Exercise data:
╔══

-- ==== Sys2Proof/Tests/Slice0.lean ====
section
/-!
SUPPORT. Tests of the model. Expected results come from the spec: its opcode table, the bit layouts of
spec/30_encoding.md, the vectors and traces of spec/95_test_vectors.md (named by their ids), or hand calculation from a
rule. The last part gives, for every statement with hypotheses, concrete values that meet all of them.
-/

namespace Sys2Proof.Tests

open Sys2Proof.Machine

/-! ### WellFormed: each range of the table refuses what lies outside -/

theorem test_wf_brRead : (Instr.brRead 0).wellFormed = false ∧ (Instr.brRead 33).wellFormed = false ∧
    (Instr.brRead 1).wellFormed = true ∧ (Instr.brRead 32).wellFormed = true := by decide
theorem test_wf_noclear : (Instr.lzwNoclear 256).wellFormed = false ∧ (Instr.lzwNoclear 257).wellFormed = false ∧
    (Instr.lzwNoclear 255).wellFormed = true ∧ (Instr.lzwNoclear 258).wellFormed = true := by decide
theorem test_wf_first : (Instr.lzwFirst 256).wellFormed = false ∧ (Instr.lzwFirst 255).wellFormed = true := by decide
theorem test_wf_badfirst : (Instr.lzwBadfirst 257).wellFormed = false ∧ (Instr.lzwBadfirst 258).wellFormed = true := by
  decide
theorem test_wf_ref : (Instr.lzwRef 256).wellFormed = false ∧ (Instr.lzwRef 257).wellFormed = false ∧
    (Instr.lzwRef 4095).wellFormed = true := by decide
theorem test_wf_kwkwk : (Instr.lzwKwkwk 257).wellFormed = false ∧ (Instr.lzwKwkwk 258).wellFormed = true := by decide
theorem test_wf_corrupt : (Instr.lzwCorrupt 258).wellFormed = false ∧ (Instr.lzwCorrupt 259).wellFormed = true := by decide
theorem test_wf_a85Digit : (Instr.a85Digit 32).wellFormed = false ∧ (Instr.a85Digit 118).wellFormed = false ∧
    (Instr.a85Digit 33).wellFormed = true ∧ (Instr.a85Digit 117).wellFormed = true := by decide
theorem test_wf_a85Skip : (Instr.a85Skip 33).wellFormed = false ∧ (Instr.a85Skip 122).wellFormed = false ∧
    (Instr.a85Skip 126).wellFormed = false ∧ (Instr.a85Skip 127).wellFormed = true := by decide
theorem test_wf_ahxDigit : (Instr.ahxDigit 71).wellFormed = false ∧ (Instr.ahxDigit 96).wellFormed = false ∧
    (Instr.ahxDigit 58).wellFormed = false ∧ (Instr.ahxDigit 102).wellFormed = true := by decide
theorem test_wf_ahxSkip : (Instr.ahxSkip 62).wellFormed = false ∧ (Instr.ahxSkip 65).wellFormed = false ∧
    (Instr.ahxSkip 61).wellFormed = true ∧ (Instr.ahxSkip 63).wellFormed = true := by decide

/-! ### Decode: one symbol of every class, written out bit by bit -/

/-- The decoder's context in LZW tests: `Running`, `prev` not empty, table length `t`. -/
def running (t : Nat) : Context := { fsm := .running, prevEmpty := false, tlen := t, aCnt := 0 }

/-- `n[5:0]`, most significant bit first (R90): `BR.READ 9`. -/
theorem test_decode_brRead : decode .bitReader probeContext [false, false, true, false, false, true] = .ok (.brRead 9, []) := by
  decide
theorem test_decode_brRead_refused :
    decode .bitReader probeContext [true, false, false, false, false, true] = .error (.requestOutOfContract 33) := by decide
/-- P4: six bits are left where a code of nine is wanted. -/
theorem test_decode_lzwEoi : decode .lzw (running 258) [true, false, false, false, false, false] = .ok (.lzwEoi, []) := by decide
/-- P1 step 1: 256. -/
theorem test_decode_lzwClear :
    decode .lzw (running 258) [true, false, false, false, false, false, false, false, false] = .ok (.lzwClear, []) := by decide
/-- P5's END-OF-DATA at 10 bits: `0100000001`. -/
theorem test_decode_lzwEod :
    decode .lzw (running 512) [false, true, false, false, false, false, false, false, false, true] = .ok (.lzwEod, []) := by decide
/-- L10: 45 before any CLEAR. -/
theorem test_decode_lzwNoclear :
    decode .lzw { fsm := .awaitingClear, prevEmpty := true, tlen := 258, aCnt := 0 }
      [false, false, false, true, false, true, true, false, true] = .ok (.lzwNoclear 45, []) := by decide
/-- P1 step 2: 45 directly after the CLEAR. -/
theorem test_decode_lzwFirst :
    decode .lzw probeContext [false, false, false, true, false, true, true, false, true] = .ok (.lzwFirst 45, []) := by decide
/-- L8: 258 directly after the CLEAR. -/
theorem test_decode_lzwBadfirst :
    decode .lzw probeContext [true, false, false, false, false, false, false, true, false] = .ok (.lzwBadfirst 258, []) := by
  decide
/-- P1 step 4: 258 with `tlen` 259. -/
theorem test_decode_lzwRef :
    decode .lzw (running 259) [true, false, false, false, false, false, false, true, false] = .ok (.lzwRef 258, []) := by decide
/-- P1 step 3: 258 with `tlen` 258. -/
theorem test_decode_lzwKwkwk :
    decode .lzw (running 258) [true, false, false, false, false, false, false, true, false] = .ok (.lzwKwkwk 258, []) := by decide
/-- P3: 300 with `tlen` 259. -/
theorem test_decode_lzwCorrupt :
    decode .lzw (running 259) [true, false, false, true, false, true, true, false, false] = .ok (.lzwCorrupt 300, []) := by decide
/-- R29: 12 bits at `tlen` 2047, 11 below. -/
theorem test_decode_width :
    decode .lzw (running 2047) [false, true, true, true, true, true, true, true, true, true, true, false] =
        .ok (.lzwRef 2046, []) ∧
      decode .lzw (running 2046) [true, true, true, true, true, true, true, true, true, true, true, false] =
        .ok (.lzwCorrupt 2047, [false]) := by decide
theorem test_decode_a85Eoi : decode .a85 probeContext [] = .ok (.a85Eoi, []) := by decide
/-- `'9'` = 0x39. -/
theorem test_decode_a85Digit :
    decode .a85 probeContext [false, false, true, true, true, false, false, true] = .ok (.a85Digit 57, []) := by decide
/-- `'z'` = 0x7A with no digit pending. -/
theorem test_decode_a85Z :
    decode .a85 probeContext [false, true, true, true, true, false, true, false] = .ok (.a85Z, []) := by decide
/-- `'z'` with two digits pending (A9). -/
theorem test_decode_a85Zbad :
    decode .a85 { fsm := .running, prevEmpty := true, tlen := 258, aCnt := 2 }
      [false, true, true, true, true, false, true, false] = .ok (.a85Zbad, []) := by decide
/-- `'~'` = 0x7E. -/
theorem test_decode_a85End :
    decode .a85 probeContext [false, true, true, true, true, true, true, false] = .ok (.a85End, []) := by decide
/-- `'v'` = 0x76 (A18). -/
theorem test_decode_a85Skip :
    decode .a85 probeContext [false, true, true, true, false, true, true, false] = .ok (.a85Skip 118, []) := by decide
theorem test_decode_ahxEoi : decode .ahx probeContext [] = .ok (.ahxEoi, []) := by decide
/-- `'f'` = 0x66. -/
theorem test_decode_ahxDigit :
    decode .ahx probeContext [false, true, true, false, false, true, true, false] = .ok (.ahxDigit 102, []) := by decide
/-- `'>'` = 0x3E. -/
theorem test_decode_ahxEnd :
    decode .ahx probeContext [false, false, true, true, true, true, true, false] = .ok (.ahxEnd, []) := by decide
/-- `'g'` = 0x67 (H21). -/
theorem test_decode_ahxSkip :
    decode .ahx probeContext [false, true, true, false, false, true, true, true] = .ok (.ahxSkip 103, []) := by decide
/-- Rows of the table as bare words (log 15). -/
theorem test_decodeTableWord :
    decodeTableWord 12 0x100 = some .lzwClear ∧ decodeTableWord 12 0x101 = some .lzwEod ∧
      decodeTableWord 8 0x7E = some .a85End ∧ decodeTableWord 8 0x3E = some .ahxEnd ∧
      decodeTableWord 6 0 = none ∧ decodeTableWord 6 32 = some (.brRead 32) := by decide

/-! ### Small states -/

/-- A stream with this input supplied, nothing consumed, `in_eof` high. -/
def supplied (inp : Bytes) : Stream := { Stream.reset with inp := inp, eof := true }

/-- The LZW engine at a byte boundary, the whole input before it. -/
def lzwAt (fsm : LzwFsm) (prev : Bytes) (table : Memory) (tlen : Nat) (inp : Bytes) : State :=
  { State.reset with
    lzw := { Lzw.reset with fsm := fsm, prev := prev, table := table, tlen := tlen, io := supplied inp } }

/-- The ASCII85 engine with `cnt` digits pending. -/
def a85At (acc cnt : Nat) (inp : Bytes) : State :=
  { State.reset with a85 := { fsm := .running, acc := acc, cnt := cnt, io := supplied inp }, active := .a85 }

/-- The ASCIIHex engine with these registers. -/
def ahxAt (mode : PairMode) (pv : Bool) (pend : BitVec 4) (sep stray : Bool) (inp : Bytes) : State :=
  { State.reset with
    ahx := { fsm := .running, pv := pv, pend := pend, sep := sep, stray := stray, mode := mode, io := supplied inp }
    active := .ahx }

/-- The state a step answers. -/
def next? : Host.Outcome State Fault Refusal → Option State
  | .next s => some s
  | _ => none

/-- What an LZW step shows: `OUT`, `prev`, `tlen`, one slot, and the status. -/
structure LzwView where
  out : Bytes
  prev : Bytes
  tlen : Nat
  slot : Option Bytes
  cause : Cause
  info : BitVec 12
deriving DecidableEq, Repr

/-- What an ASCII85 step shows: `OUT`, `a_acc`, `a_cnt`, and the status. -/
structure A85View where
  out : Bytes
  acc : Nat
  cnt : Nat
  cause : Cause
  err : Bool
  info : BitVec 12
deriving DecidableEq, Repr

/-- What an ASCIIHex step shows: `OUT`, the registers, and `cause`. -/
structure AhxView where
  out : Bytes
  pv : Bool
  pend : BitVec 4
  sep : Bool
  stray : Bool
  cause : Cause
deriving DecidableEq, Repr

def seeLzw (i : Nat) (o : Host.Outcome State Fault Refusal) : Option LzwView :=
  (next? o).map fun s => ⟨s.lzw.io.out, s.lzw.prev, s.lzw.tlen, s.lzw.table.read i, s.lzw.io.cause, s.lzw.io.info⟩

def seeA85 (o : Host.Outcome State Fault Refusal) : Option A85View :=
  (next? o).map fun s => ⟨s.a85.io.out, s.a85.acc, s.a85.cnt, s.a85.io.cause, s.a85.io.err, s.a85.io.info⟩

def seeAhx (o : Host.Outcome State Fault Refusal) : Option AhxView :=
  (next? o).map fun s => ⟨s.ahx.io.out, s.ahx.pv, s.ahx.pend, s.ahx.sep, s.ahx.stray, s.ahx.io.cause⟩

/-- What a BitReader request shows: the response and `(ipos, bpos)`. -/
def seeRead (o : Host.Outcome State Fault Refusal) : Option (Response × Nat × Nat) :=
  (next? o).map fun s => (s.lzw.resp, s.lzw.io.ipos, s.lzw.bpos)

/-! ### One step of each instruction -/

/-- B2: 32 bits at once. -/
theorem test_brRead_value :
    seeRead (exec (.brRead 32) (lzwAt .awaitingClear [] [] 258 [0xDE, 0xAD, 0xBE, 0xEF, 0x01])) =
      some (.value 0xDEADBEEF, 4, 8) := by decide
/-- B8: no input. -/
theorem test_brRead_endOfInput :
    seeRead (exec (.brRead 1) (lzwAt .awaitingClear [] [] 258 [])) = some (.endOfInput, 0, 8) := by decide
/-- L2: eight bits only. -/
theorem test_lzwEoi :
    seeLzw 258 (step (lzwAt .awaitingClear [] [] 258 [0x80])) = some ⟨[], [], 258, some [], .endOfInput, 0⟩ := by decide
/-- P2 step 5: the CLEAR keeps no entry readable and empties `prev`; the slot keeps its bits (R142). -/
theorem test_lzwClear :
    seeLzw 258 (step (lzwAt .running [97, 98] [(258, [97, 98]), (259, [98, 97])] 260 [0x80, 0])) =
      some ⟨[], [], 258, some [97, 98], .none, 0⟩ := by decide
/-- L3: END-OF-DATA before any CLEAR. -/
theorem test_lzwEod :
    seeLzw 258 (step (lzwAt .awaitingClear [] [] 258 [0x80, 0x80])) = some ⟨[], [], 258, some [], .endOfData, 0⟩ := by decide
/-- L10. -/
theorem test_lzwNoclear :
    seeLzw 258 (step (lzwAt .awaitingClear [] [] 258 [0x16, 0x80])) = some ⟨[], [], 258, some [], .corruptTable, 45⟩ := by decide
/-- P1 step 2. -/
theorem test_lzwFirst :
    seeLzw 258 (step (lzwAt .running [] [] 258 [0x16, 0x80])) = some ⟨[45], [45], 258, some [], .none, 0⟩ := by decide
/-- L9. -/
theorem test_lzwBadfirst :
    seeLzw 258 (step (lzwAt .running [] [] 258 [0x96, 0])) = some ⟨[], [], 258, some [], .corruptTable, 300⟩ := by decide
/-- P1 step 4: `T[259] = "---"`, chunk `"--"`. -/
theorem test_lzwRef :
    seeLzw 259 (step (lzwAt .running [45, 45] [(258, [45, 45])] 259 [0x81, 0])) =
      some ⟨[45, 45], [45, 45], 260, some [45, 45, 45], .none, 0⟩ := by decide
/-- P1 step 7: a literal code, `T[262] = "---B"`, chunk `"B"`. -/
theorem test_lzwRef_literal :
    seeLzw 262 (step (lzwAt .running [45, 45, 45]
        [(258, [45, 45]), (259, [45, 45, 45]), (260, [45, 45, 65]), (261, [65, 45])] 262 [0x21, 0])) =
      some ⟨[66], [66], 263, some [45, 45, 45, 66], .none, 0⟩ := by decide
/-- P1 step 3: `T[258] = "--"`. -/
theorem test_lzwKwkwk :
    seeLzw 258 (step (lzwAt .running [45] [] 258 [0x81, 0])) =
      some ⟨[45, 45], [45, 45], 259, some [45, 45], .none, 0⟩ := by decide
/-- P3's last step. -/
theorem test_lzwCorrupt :
    seeLzw 259 (step (lzwAt .running [66] [(258, [65, 66])] 259 [0x96, 0])) =
      some ⟨[], [66], 259, some [], .corruptTable, 300⟩ := by decide
/-- A15: four digits are dropped. -/
theorem test_a85Eoi : (seeA85 (step (a85At 15216006 4 []))).map (fun r => (r.out, r.cause, r.err, r.info)) = some ([], .endOfInput, false, 0) := by
  decide
/-- P8: `'o'` completes `E,9)o`, digits 36, 11, 24, 8, 78, value 0x706C6561. -/
theorem test_a85Digit_fifth :
    seeA85 (step (a85At (((36 * 85 + 11) * 85 + 24) * 85 + 8) 4 [111])) =
      some ⟨[0x70, 0x6C, 0x65, 0x61], 0, 0, .none, false, 0⟩ := by decide
/-- A6: the value `2^32` exactly. -/
theorem test_a85Digit_overflow :
    (seeA85 (step (a85At 50529027 4 [34]))).map (fun r => (r.out, r.cause, r.err, r.info)) = some ([], .a85Overflow, true, 5) := by decide
/-- A2. -/
theorem test_a85Z : seeA85 (step (a85At 0 0 [122])) = some ⟨[0, 0, 0, 0], 0, 0, .none, false, 0⟩ := by decide
/-- A9: `'9'` and `'j'` are pending, digits 24 and 73. -/
theorem test_a85Zbad :
    (seeA85 (step (a85At (24 * 85 + 73) 2 [122]))).map (fun r => (r.out, r.cause, r.err, r.info)) = some ([], .invalidShorthand, true, 2) := by
  decide
/-- P8: `'/'` and `'c'` are pending, digits 14 and 66; one byte `2e`. -/
theorem test_a85End :
    (seeA85 (step (a85At (14 * 85 + 66) 2 [126]))).map (fun r => (r.out, r.cause, r.err, r.info)) = some ([0x2E], .terminator, false, 0) := by
  decide
/-- A17: `"s~"`, digit 82. -/
theorem test_a85End_overflow :
    (seeA85 (step (a85At 82 1 [126]))).map (fun r => (r.out, r.cause, r.err, r.info)) = some ([], .a85Overflow, true, 1) := by decide
/-- A10: a space inside a group. -/
theorem test_a85Skip : seeA85 (step (a85At (24 * 85 + 73) 2 [32])) = some ⟨[], 24 * 85 + 73, 2, .none, false, 0⟩ := by decide
/-- H9: a lone 7 at the end of the input. -/
theorem test_ahxEoi :
    (seeAhx (step (ahxAt .adjacent true 7 true false []))).map (fun r => (r.out, r.pv, r.cause)) =
      some ([0x70], false, .endOfInput) := by decide
/-- H19: after a dropped digit the trailing one is suppressed. -/
theorem test_ahxEoi_stray :
    (seeAhx (step (ahxAt .adjacent true 3 false true []))).map (fun r => (r.out, r.cause)) = some ([], .endOfInput) := by
  decide
/-- H3: `'A'` then `'B'`. -/
theorem test_ahxDigit_pair :
    (seeAhx (step (ahxAt .stream true 10 false false [66]))).map (fun r => (r.out, r.pv)) = some ([0xAB], false) := by decide
/-- H14: the second digit of `"6 1"` in `ADJACENT` mode. -/
theorem test_ahxDigit_dropped :
    seeAhx (step (ahxAt .adjacent true 6 true false [49])) = some ⟨[], true, 1, false, true, .none⟩ := by decide
/-- H8: `'>'` flushes the pending 6. -/
theorem test_ahxEnd :
    (seeAhx (step (ahxAt .stream true 6 false false [62, 49]))).map (fun r => (r.out, r.pv, r.cause)) =
      some ([0x60], false, .terminator) := by decide
/-- H6: nothing pending, nothing flushed. -/
theorem test_ahxEnd_empty :
    (seeAhx (step (ahxAt .adjacent false 0 false false [62]))).map (fun r => (r.out, r.cause)) = some ([], .terminator) := by
  decide
/-- R194: a separator after a pending digit is marked in `ADJACENT` mode only. -/
theorem test_ahxSkip :
    seeAhx (step (ahxAt .adjacent true 6 false false [32])) = some ⟨[], true, 6, true, false, .none⟩ ∧
      seeAhx (step (ahxAt .stream true 6 false false [32])) = some ⟨[], true, 6, false, false, .none⟩ := by decide
/-- A word of the table, placed after reset, is what the next step runs (log 15). -/
theorem test_withFetchWord :
    seeLzw 258 (step (State.reset.withFetchWord 12 0x101)) = some ⟨[], [], 258, some [], .endOfData, 0⟩ ∧
      seeA85 (step (State.reset.withFetchWord 8 0x7E)) = some ⟨[], 0, 0, .terminator, false, 0⟩ ∧
      (seeAhx (step (State.reset.withFetchWord 8 0x3E))).map (·.cause) = some .terminator := by decide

╚══

Above are the records; repeat exactly the lines from the one holding "decode .lzw (running 512)" down to the one holding "(.lzwNoclear 45, []) := by decide", end lines included.

Exercise response:
    decode .lzw (running 512) [false, true, false, false, false, false, false, false, false, true] = .ok (.lzwEod, []) := by decide
/-- L10: 45 before any CLEAR. -/
theorem test_decode_lzwNoclear :
    decode .lzw { fsm := .awaitingClear, prevEmpty := true, tlen := 258, aCnt := 0 }
      [false, false, false, true, false, true, true, false, true] = .ok (.lzwNoclear 45, []) := by decide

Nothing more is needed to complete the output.